Originally published on LinkedIn on July 7, 2023.
During the dotcom boom in the 1990s, I worked for a VC-funded internet startup. We ran on “web time” and took a move-fast-and-break-things approach.
After a few months on the job, I realized that the startup’s leadership team would pay nearly anything if it meant we could ship faster. This came as a huge surprise. My previous company had Mercedes ambitions on a Kia budget. Although the executive team at that previous company pushed us to go fast, they questioned every expense. When I balked at their scrutiny and at what I viewed as penny-wise, pound-foolish decisions, they told me: “It’s your job to figure out how to do more with less.” So I learned how to be scrappy.
Both companies wanted speed. Both would describe themselves as “fast-paced.” But at the first company, my team had to live within a “fixed envelope.” If I spent more money in one place, there was less to spend elsewhere. It was all a giant zero-sum game. At the second company, the dotcom startup, we existed in an “expanding universe.” There were no hard decisions about budget tradeoffs: everything was an “and.” We could spend money outsourcing effort AND build out our own test lab. Hire more people AND buy tools. If we spent all the money we had, it was OK: the board could always get more. (This was the height of the dotcom bubble, and there was too much money chasing too few good ideas. The board had good reason to believe they could always find more money.)

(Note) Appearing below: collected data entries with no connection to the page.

-- ==== Sys2Proof/Laws/Operands.lean ====
section
/-! SUPPORT. Operands: when an index is in range (spec/30_encoding.md R86), and the formats of command words (R83) read
off the decoder's row for an opcode. -/
namespace Sys2Proof.Machine

theorem bufferIndex?_some {d : Byte} {j : Fin 16} (h : d.toNat = j.val) : bufferIndex? d = some j := by
  unfold bufferIndex?
  rw [dif_pos (by omega)]
  exact congrArg some (Fin.ext h)

theorem State.readable_cell {s : State} {a : Byte} (h : s.readable a) :
    ∃ (j : Fin 16) (x : Ct), bufferIndex? a = some j ∧ s.B[j] = some x := by
  obtain ⟨j, hj, hs⟩ := h
  obtain ⟨x, hx⟩ := Option.isSome_iff_exists.1 hs
  exact ⟨j, x, bufferIndex?_some hj, hx⟩

theorem bufferIndex?_none {d : Byte} (h : 15 < d.toNat) : bufferIndex? d = none := by
  unfold bufferIndex?
  rw [dif_neg (by omega)]

theorem bufferIndex?_le {d : Byte} (h : d.toNat ≤ 15) : ∃ j, bufferIndex? d = some j :=
  ⟨⟨d.toNat, by omega⟩, bufferIndex?_some rfl⟩

theorem roundKeyIndex?_some {d : Byte} {j : Fin 11} (h : d.toNat = j.val) : roundKeyIndex? d = some j := by
  unfold roundKeyIndex?
  rw [dif_pos (by omega)]
  exact congrArg some (Fin.ext h)

theorem roundKeyIndex?_none {d : Byte} (h : 10 < d.toNat) : roundKeyIndex? d = none := by
  unfold roundKeyIndex?
  rw [dif_neg (by omega)]

theorem roundKeyIndex?_le {d : Byte} (h : d.toNat ≤ 10) : ∃ j, roundKeyIndex? d = some j :=
  ⟨⟨d.toNat, by omega⟩, roundKeyIndex?_some rfl⟩

theorem counterIndex?_some {d : Byte} {j : Fin 7} (h : d.toNat = j.val) : counterIndex? d = some j := by
  unfold counterIndex?
  rw [dif_pos (by omega)]
  exact congrArg some (Fin.ext h)

theorem counterIndex?_none {d : Byte} (h : 6 < d.toNat) : counterIndex? d = none := by
  unfold counterIndex?
  rw [dif_neg (by omega)]

/-- Why a cell keeps a block from being full. -/
theorem blockFull_false {b : Block} {j : Fin 16} (h : b[j] = none) : blockFull b = false := by
  unfold blockFull
  simp only [decide_eq_false_iff_not, not_forall]
  exact ⟨j, by rw [h]; simp⟩

/-- Why a cell keeps a matrix from being full. -/
theorem matrixFull_false {m : Matrix} {r c : Fin 4} (h : m[r][c] = none) : matrixFull m = false := by
  unfold matrixFull
  simp only [decide_eq_false_iff_not, not_forall]
  exact ⟨r, c, by rw [h]; simp⟩

theorem toBlock_get (m : Matrix) (r c : Fin 4) : (toBlock m)[4 * c.val + r.val] = m[r][c] := by
  simp only [toBlock, Vector.getElem_ofFn, Fin.getElem_fin]
  congr 2 <;> omega

theorem malformed_of_decode {w : Word} (h : decode w = .error .unusedFieldNonzero) : Malformed w := by
  refine ⟨h, fun s hs => ?_⟩
  have hf : s.PHASE ≠ .fault := by rcases hs with h | h <;> simp [h]
  simp [runCommand, h, State.illegal, hf]

theorem formatZ_of_row {o : Byte} {i : Instr}
    (h : ∀ a b c, decodeFields o a b c = ifZero (a == 0 && b == 0 && c == 0) i) : FormatZ o i := by
  refine ⟨by simp [decode_wordOf, h, ifZero], fun a b c h' => malformed_of_decode ?_⟩
  simp only [decode_wordOf, h, ifZero_error, Bool.and_eq_false_iff, beq_eq_false_iff_ne, and_true]
  tauto

theorem formatA_of_row {o : Byte} {i : Byte → Instr}
    (h : ∀ a b c, decodeFields o a b c = ifZero (b == 0 && c == 0) (i a)) : FormatA o i := by
  refine ⟨by simp [decode_wordOf, h, ifZero], fun a b c h' => malformed_of_decode ?_⟩
  simp only [decode_wordOf, h, ifZero_error, Bool.and_eq_false_iff, beq_eq_false_iff_ne, and_true]
  tauto

theorem formatAB_of_row {o : Byte} {i : Byte → Byte → Instr}
    (h : ∀ a b c, decodeFields o a b c = ifZero (c == 0) (i a b)) : FormatAB o i := by
  refine ⟨by simp [decode_wordOf, h, ifZero], fun a b c h' => malformed_of_decode ?_⟩
  simpa only [decode_wordOf, h, ifZero_error, beq_eq_false_iff_ne, and_true] using h'

theorem formatAC_of_row {o : Byte} {i : Byte → Byte → Instr}
    (h : ∀ a b c, decodeFields o a b c = ifZero (b == 0) (i a c)) : FormatAC o i := by
  refine ⟨by simp [decode_wordOf, h, ifZero], fun a b c h' => malformed_of_decode ?_⟩
  simpa only [decode_wordOf, h, ifZero_error, beq_eq_false_iff_ne, and_true] using h'

theorem formatABC_of_row {o : Byte} {i : Byte → Byte → Byte → Instr}
    (h : ∀ a b c, decodeFields o a b c = .ok (i a b c)) : FormatABC o i := fun a b c => by
  rw [decode_wordOf, h]

end Sys2Proof.Machine
end

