theorem Uniform.sequencer_mapCt : Out.mapCt f (sequencer (s.mapCt f)) = Out.mapCt f (sequencer s) := by
  cases hb : s.busy with
  | false =>
    rw [sequencer_not_busy hb, sequencer_not_busy (s := s.mapCt f) hb]
    exact mapCt_next_congr (hf.state_idem s)
  | true =>
    simp only [sequencer, State.busy_mapCt, hb, if_true, State.mapCt_PHASE, State.mapCt_ROUND, State.mapCt_STAGE]
    cases program s.PHASE s.ROUND s.STAGE with
    | none => rfl
    | some row =>
      obtain ⟨w, p, n, g⟩ := row
      have hw := hf.workEffect_mapCt s w
      cases he : workEffect w s with
      | none =>
        have he' : workEffect w (s.mapCt f) = none := by simpa [he] using hw
        simp only [he, he']
      | some e =>
        obtain ⟨e', he', hm⟩ : ∃ e', workEffect w (s.mapCt f) = some e' ∧ e'.mapCt f = e.mapCt f := by
          simpa [he] using hw
        simp only [he, he']
        exact mapCt_next_congr (by simp [hm, hf.state_idem])

/-! The step -/

/-- A step does the same up to `f` whether or not the Encrypted Bytes were replaced before it. -/
theorem Uniform.step_mapCt : Out.mapCt f (step (s.mapCt f)) = Out.mapCt f (step s) := by
  by_cases hr : s.script.head? = some .hardReset
  · obtain ⟨es, hs⟩ := List.head?_eq_some_iff.mp hr
    rw [step_hardReset hs, step_hardReset (s := s.mapCt f) (congrArg (List.map (Event.mapCt f)) hs)]
    exact mapCt_next_congr (by simp [hf.state_idem, hf.event_idem])
  · cases hc : s.cmd with
    | some w =>
      rw [step_waiting hr hc, step_waiting (s := s.mapCt f) (mt (State.hardReset_next_mapCt f s).mp hr) hc,
        ← State.yieldTurn_mapCt]
      cases ha : s.accepts w
      · simpa [ha] using hf.sequencer_mapCt s.yieldTurn
      · simpa [ha] using hf.runCommand_mapCt s w
    | none =>
      rcases hs : s.script with _ | ⟨ev, es⟩
      · rw [step_idle hs hc, step_idle (s := s.mapCt f) (congrArg (List.map (Event.mapCt f)) hs) hc]
        exact hf.sequencer_mapCt s
      · have hs' : (s.mapCt f).script = ev.mapCt f :: es.map (Event.mapCt f) := congrArg (List.map (Event.mapCt f)) hs
        cases ev with
        | hardReset => exact absurd (by simp [hs]) hr
        | present w din =>
          rw [step_present hs hc, step_present hs' hc, ← State.withScript_mapCt, ← State.present_mapCt]
          cases ha : s.accepts w
          · simpa [ha] using mapCt_next_congr (hf.state_idem ((s.withScript es).present w din))
          · simpa [ha] using hf.runCommand_mapCt ((s.withScript es).present w din) w
        | sequencer =>
          rw [step_yields hs hc, step_yields hs' hc, ← State.withScript_mapCt]
          exact hf.sequencer_mapCt _

/-- States that are the same up to `f` are taken to states that are the same up to `f`. -/
theorem Uniform.step_congr {s t : State} (h : s.mapCt f = t.mapCt f) : Out.mapCt f (step s) = Out.mapCt f (step t) := by
  rw [← hf.step_mapCt s, h, hf.step_mapCt t]

end

/-- Settles O60: forgetting ciphertexts is uniform, and a step respects every uniform replacement. -/
theorem hiddenValuesAreDeterministic : Obligations.HiddenValuesAreDeterministic := fun _ _ h =>
  uniform_forgetBits.step_congr h

end Sys2Proof.Machine
end

section
/-! What the eight registers say of a step: the fields of the state that the invariant speaks of, and which of them each
agent's turn can touch (spec/10_state.md R30, R45 to R48). -/
namespace Sys2Proof.Machine

/-- The registers alone: counters, command port and outside stand as at reset. -/
def State.registers (s : State) : State :=
  { State.reset with
    B := s.B, S := s.S, RK := s.RK, KEYV := s.KEYV, ERR := s.ERR, PHASE := s.PHASE, ROUND := s.ROUND, STAGE := s.STAGE }

theorem State.registers_yieldTurn (s : State) : s.yieldTurn.registers = s.registers := by simp [State.registers]

theorem State.ERR_of_registers {s t : State} (h : t.registers = s.registers) : t.ERR = s.ERR :=
  (congrArg State.ERR h : t.registers.ERR = s.registers.ERR)

theorem State.PHASE_of_registers {s t : State} (h : t.registers = s.registers) : t.PHASE = s.PHASE :=
  (congrArg State.PHASE h : t.registers.PHASE = s.registers.PHASE)

theorem State.KEYV_of_registers {s t : State} (h : t.registers = s.registers) : t.KEYV = s.KEYV :=
  (congrArg State.KEYV h : t.registers.KEYV = s.registers.KEYV)

/-- What a step that answers has done: hard reset, or from the registers as they were an accepted word was run, or none
was and the registers are kept or the sequencer had its turn. -/
theorem step_next {s t : State} (h : step s = .next t) :
    (∃ es : List Event, s.script = .hardReset :: es ∧ t = hardReset (s.withScript es)) ∨
    s.script.head? ≠ some .hardReset ∧ ∃ u : State, u.registers = s.registers ∧
      ((∃ w : Word, s.served = some w ∧ u.accepts w = true ∧ runCommand w u = .next t) ∨
        s.served = none ∧ (t = u ∨ sequencer u = .next t)) := by
  rcases step_cases s with ⟨es, hs, he⟩ | ⟨w, hw, hr, ha, ⟨-, he⟩ | ⟨din, es, -, -, he⟩⟩ |
    ⟨hw, w, din, es, hs, -, -, he⟩ | ⟨hw, hr, he⟩ <;> rw [h] at he
  · exact .inl ⟨es, hs, Host.Outcome.next.inj he⟩
  · exact .inr ⟨hr, s, rfl, .inl ⟨w, hw, ha, he.symm⟩⟩
  · exact .inr ⟨hr, (s.withScript es).present w din, rfl, .inl ⟨w, hw, ha, he.symm⟩⟩
  · exact .inr ⟨by simp [hs], t, Host.Outcome.next.inj he ▸ rfl, .inr ⟨hw, .inl rfl⟩⟩
  · exact .inr ⟨hr, s.yieldTurn, s.registers_yieldTurn, .inr ⟨hw, .inr he.symm⟩⟩

/-- What a turn of the sequencer that answers has done: nothing, the fault, or the work of its position. -/
theorem sequencer_next {s t : State} (h : sequencer s = .next t) :
    t = s ∨ (s.busy = true ∧ t = s.takeFault.tick) ∨
    ∃ (w : Work) (p : Phase) (n : Round) (g : Stage) (e : Effect), program s.PHASE s.ROUND s.STAGE = some (w, p, n, g) ∧
      workEffect w s = some e ∧ t = State.afterWork w e p n g := by
  rcases sequencer_cases s with ⟨-, he⟩ | ⟨-, -, he⟩ | ⟨w, p, n, g, hb, hp, ⟨-, he⟩ | ⟨e, hw, ⟨-, he⟩ | ⟨-, he⟩⟩⟩ <;>
    rw [h] at he
  · exact .inl (Host.Outcome.next.inj he)
  · cases he
  · cases he
  · exact .inr (.inl ⟨hb, Host.Outcome.next.inj he⟩)
  · exact .inr (.inr ⟨w, p, n, g, e, hp, hw, Host.Outcome.next.inj he⟩)

/-- What a command that answers has left. -/
theorem exec_next {i : Instr} {s t : State} (h : exec i s = .next t) : Did i s t := by
  obtain ⟨u, hu, hd⟩ := exec_did i s
  rw [h] at hu
  exact Host.Outcome.next.inj hu ▸ hd

/-- Where the sequencer's program leads: to a listed position, not into the fault, into `IDLE` by the key expansion and
into no other expansion. -/
theorem program_leads {P : Phase} {R : Round} {G : Stage} {w : Work} {p : Phase} {n : Round} {g : Stage}
    (h : program P R G = some (w, p, n, g)) :
    legalPosition p n g = true ∧ p ≠ .fault ∧ p ≠ .keyx ∧ P ≠ .fault ∧ (w = .expand ↔ P = .keyx) ∧
      (w = .expand ↔ p = .idle) := by
  have hrow := program_row h
  simp only [programRow, Bool.and_eq_true, decide_eq_true_eq] at hrow
  obtain ⟨⟨⟨⟨⟨⟨⟨⟨⟨⟨⟨hpos, hfault⟩, hkeyx⟩, hbusy⟩, -⟩, -⟩, hfrom⟩, -⟩, hto⟩, -⟩, -⟩, -⟩ := hrow
  exact ⟨hpos, hfault, hkeyx, fun hP => by simp [hP, Phase.busy] at hbusy, hfrom, hto⟩

/-- What the data of a sequencer step leave: the position, the error and, but for the key expansion, the key. -/
theorem workEffect_keeps {w : Work} {s : State} {e : Effect} (h : workEffect w s = some e) :
    e.after.PHASE = s.PHASE ∧ e.after.ERR = s.ERR ∧ e.after.KEYV = (decide (w = .expand) || s.KEYV) := by
  rcases workEffect_writes h with ⟨-, hw, m, -, he⟩ | ⟨hw, m, -, he⟩ | ⟨hw, rk, -, he⟩ <;> simp [he, hw]

end Sys2Proof.Machine
end

section
/-! The invariant of the machine (spec/10_state.md R34, R35, R45 to R48, spec/44_round_pipeline.md R146, R147,
spec/60_exceptions.md R177): each update of the state keeps it under its own conditions, and so each agent's turn does. -/
namespace Sys2Proof.Machine

theorem Phase.busy_of_inRun {p : Phase} : p.inRun = true → p.busy = true := by
  cases p <;> simp [Phase.inRun, Phase.busy]

theorem Phase.inRun_of_afterLoad {p : Phase} : p.afterLoad = true → p.inRun = true := by
  cases p <;> simp [Phase.inRun, Phase.afterLoad]

theorem State.busy_of_keyx {s : State} (h : s.PHASE = .keyx) : s.busy = true := by simp [State.busy, h, Phase.busy]

/-- A position outside phase `FAULT` is a listed one of phase `FAULT` too (R177). -/
theorem legalPosition_fault {p : Phase} {n : Round} {g : Stage} (h : legalPosition p n g = true) :
    legalPosition .fault n g = true := by
  by_cases hp : p = .fault
  · rwa [hp] at h
  · rw [legalPosition, if_neg hp] at h
    rw [legalPosition, if_pos rfl, List.any_eq_true]
    exact ⟨p, by cases p <;> simp_all [runningPhases], h⟩

/-- After the first error `SR.ERR` is nonzero. -/
theorem latch_ne_ok {old code : Status} (h : code ≠ .ok) : latch old code ≠ .ok := by
  unfold latch
  split <;> assumption

/-- Settles O57: at reset every cell is empty and the position is `IDLE`. -/
theorem resetHasTheInvariant : Obligations.ResetHasTheInvariant where
  errCode := nofun
  position := rfl
  keyWhole := nofun
  keyNone := fun _ n => by simp [State.reset]
  matrixWhole := .inr rfl
  runLoaded := nofun
  runMatrix := nofun
  keyLoaded := nofun
  faultEmpty := nofun

theorem State.inv_registers (s : State) : s.registers.Inv ↔ s.Inv :=
  ⟨fun h => { __ := h }, fun h => { __ := h }⟩

/-- The invariant speaks of the registers alone. -/
theorem State.Inv.of_registers {s t : State} (h : s.Inv) (e : t.registers = s.registers) : t.Inv :=
  t.inv_registers.mp (e ▸ s.inv_registers.mpr h)

section
variable {s : State} (h : s.Inv)
include h

/-- An error other than `FAULTED` is latched (R45). -/
theorem State.Inv.latchErr {code : Status} (hc : code ≠ .faulted) : (s.latchErr code).Inv where
  __ := h
  errCode := by
    rw [State.latchErr_ERR, latch]
    split
    · exact hc
    · exact h.errCode
  faultEmpty hf := by
    obtain ⟨hB, hS, hk, he⟩ := h.faultEmpty hf
    exact ⟨hB, hS, hk, by rwa [State.latchErr_ERR, latch, if_neg he]⟩

theorem State.Inv.reject {code : Status} (hc : code ≠ .faulted) : (s.reject code).Inv :=
  (h.latchErr hc).of_registers rfl

/-- The fault leaves nothing to hold but a latched error and the position that failed (R177). -/
theorem State.Inv.takeFault : s.takeFault.Inv where
  errCode := (h.latchErr (code := .primFail) nofun).errCode
  position := legalPosition_fault h.position
  keyWhole := nofun
  keyNone := fun _ n => by simp
  matrixWhole := .inr rfl
  runLoaded := nofun
  runMatrix := nofun
  keyLoaded := nofun
  faultEmpty := fun _ => ⟨rfl, rfl, rfl, latch_ne_ok nofun⟩

/-- Outside the fault the block may be written, as a whole while the sequencer reads it. -/
theorem State.Inv.withB {b : Block} (hf : s.PHASE ≠ .fault) (hb : s.busy = true → blockFull b = true) :
    (s.withB b).Inv where
  __ := h
  runLoaded hr := ⟨(h.runLoaded hr).1, hb (Phase.busy_of_inRun hr)⟩
  keyLoaded hx := ⟨hb (State.busy_of_keyx hx), (h.keyLoaded hx).2⟩
  faultEmpty hx := absurd hx hf

theorem State.Inv.setB {d : Fin 16} {x : Ct} (hr : s.ready) : (s.setB d x).Inv :=
  h.withB (State.ready_not_fault hr) (absurd · (ne_true_of_eq_false (State.ready_not_busy hr)))

/-- Outside the fault the matrix may be written as a whole (R105). -/
theorem State.Inv.withS {m : Matrix} (hf : s.PHASE ≠ .fault) (hm : matrixFull m = true) : (s.withS m).Inv where
  __ := h
  matrixWhole := .inl hm
  runMatrix _ := hm
  faultEmpty hx := absurd hx hf

/-- In phases `IDLE` and `DONE` the key may be written, whole with `KEYV` or emptied without (R35). -/
theorem State.Inv.withKey {rk : Vector Block 11} {v : Bool} (hr : s.ready)
    (hw : v = true → ∀ n : Fin 11, blockFull rk[n] = true) (hn : v = false → ∀ n : Fin 11, rk[n] = emptyBlock) :
    (s.withKey rk v).Inv where
  __ := h
  keyWhole := hw
  keyNone := hn
  runLoaded hx := absurd (Phase.busy_of_inRun hx) (ne_true_of_eq_false (State.ready_not_busy hr))
  keyLoaded hx := absurd (State.busy_of_keyx hx) (ne_true_of_eq_false (State.ready_not_busy hr))
  faultEmpty hx := absurd hx (State.ready_not_fault hr)

/-- The sequencer may move to a listed position for which the cells are there (R46, R147). -/
theorem State.Inv.moveTo {p : Phase} {n : Round} {g : Stage} (hpos : legalPosition p n g = true) (hf : p ≠ .fault)
    (hrun : p.inRun = true → s.KEYV = true ∧ blockFull s.B = true) (hmat : p.afterLoad = true → matrixFull s.S = true)
    (hkey : p = .keyx → blockFull s.B = true ∧ s.KEYV = false) : (s.moveTo p n g).Inv where
  __ := h
  position := hpos
  runLoaded := hrun
  runMatrix := hmat
  keyLoaded := hkey
  faultEmpty hx := absurd hx hf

Instead of being scrappy and holding tight to the purse strings, I had to learn how use money as an accelerant.
Since then, I have successfully led in both expanding universes and fixed envelopes. Managing looks very different in the two contexts. It boils down to a simple guideline: If you’re in a fixed envelope, money is a constraint. If you’re in an expanding universe, money is a lever.
Although it’s easy to describe the difference, the implications are huge. It takes practice to make the mindset shift.
You can take more and bigger risks in an expanding universe. You can give individuals and teams autonomy to experiment and explore freely. In a fixed envelope a single big failed initiative can burn through all your budget, so you have to think in small bets, be disciplined about forming clear hypotheses, put up guardrails around how long to continue any given experiment, and measure the return from those experiments diligently.
In an expanding universe you can focus on opportunities. In a fixed envelope you have to think in terms of governance.
It’s not always obvious which context you’re operating in. I’ve been at companies where my boss told me to spend freely, but then yanked the rug out from under me. You can’t necessarily look to your peers for guidance either: one division can be in an expanding universe while another is in a fixed envelope. Further, circumstances can change from month-to-month or even week-to-week depending on the company’s financial situation.
Many organizations are going through such a change right now.
Although parts of the tech industry are growing (hello, AI), much of tech is in a hiring freeze or laying people off. As of this writing, Layoffs.fyi reports that 837 tech companies have laid off 216,328 people in 2023.
If you are making the shift from an expanding universe to a fixed envelope, it’s a painful transition. You have my sympathy. The good news is that if you can learn how to operate effectively in a fixed envelope, you can be extremely effective in an expanding universe. You just have to know which one you are in.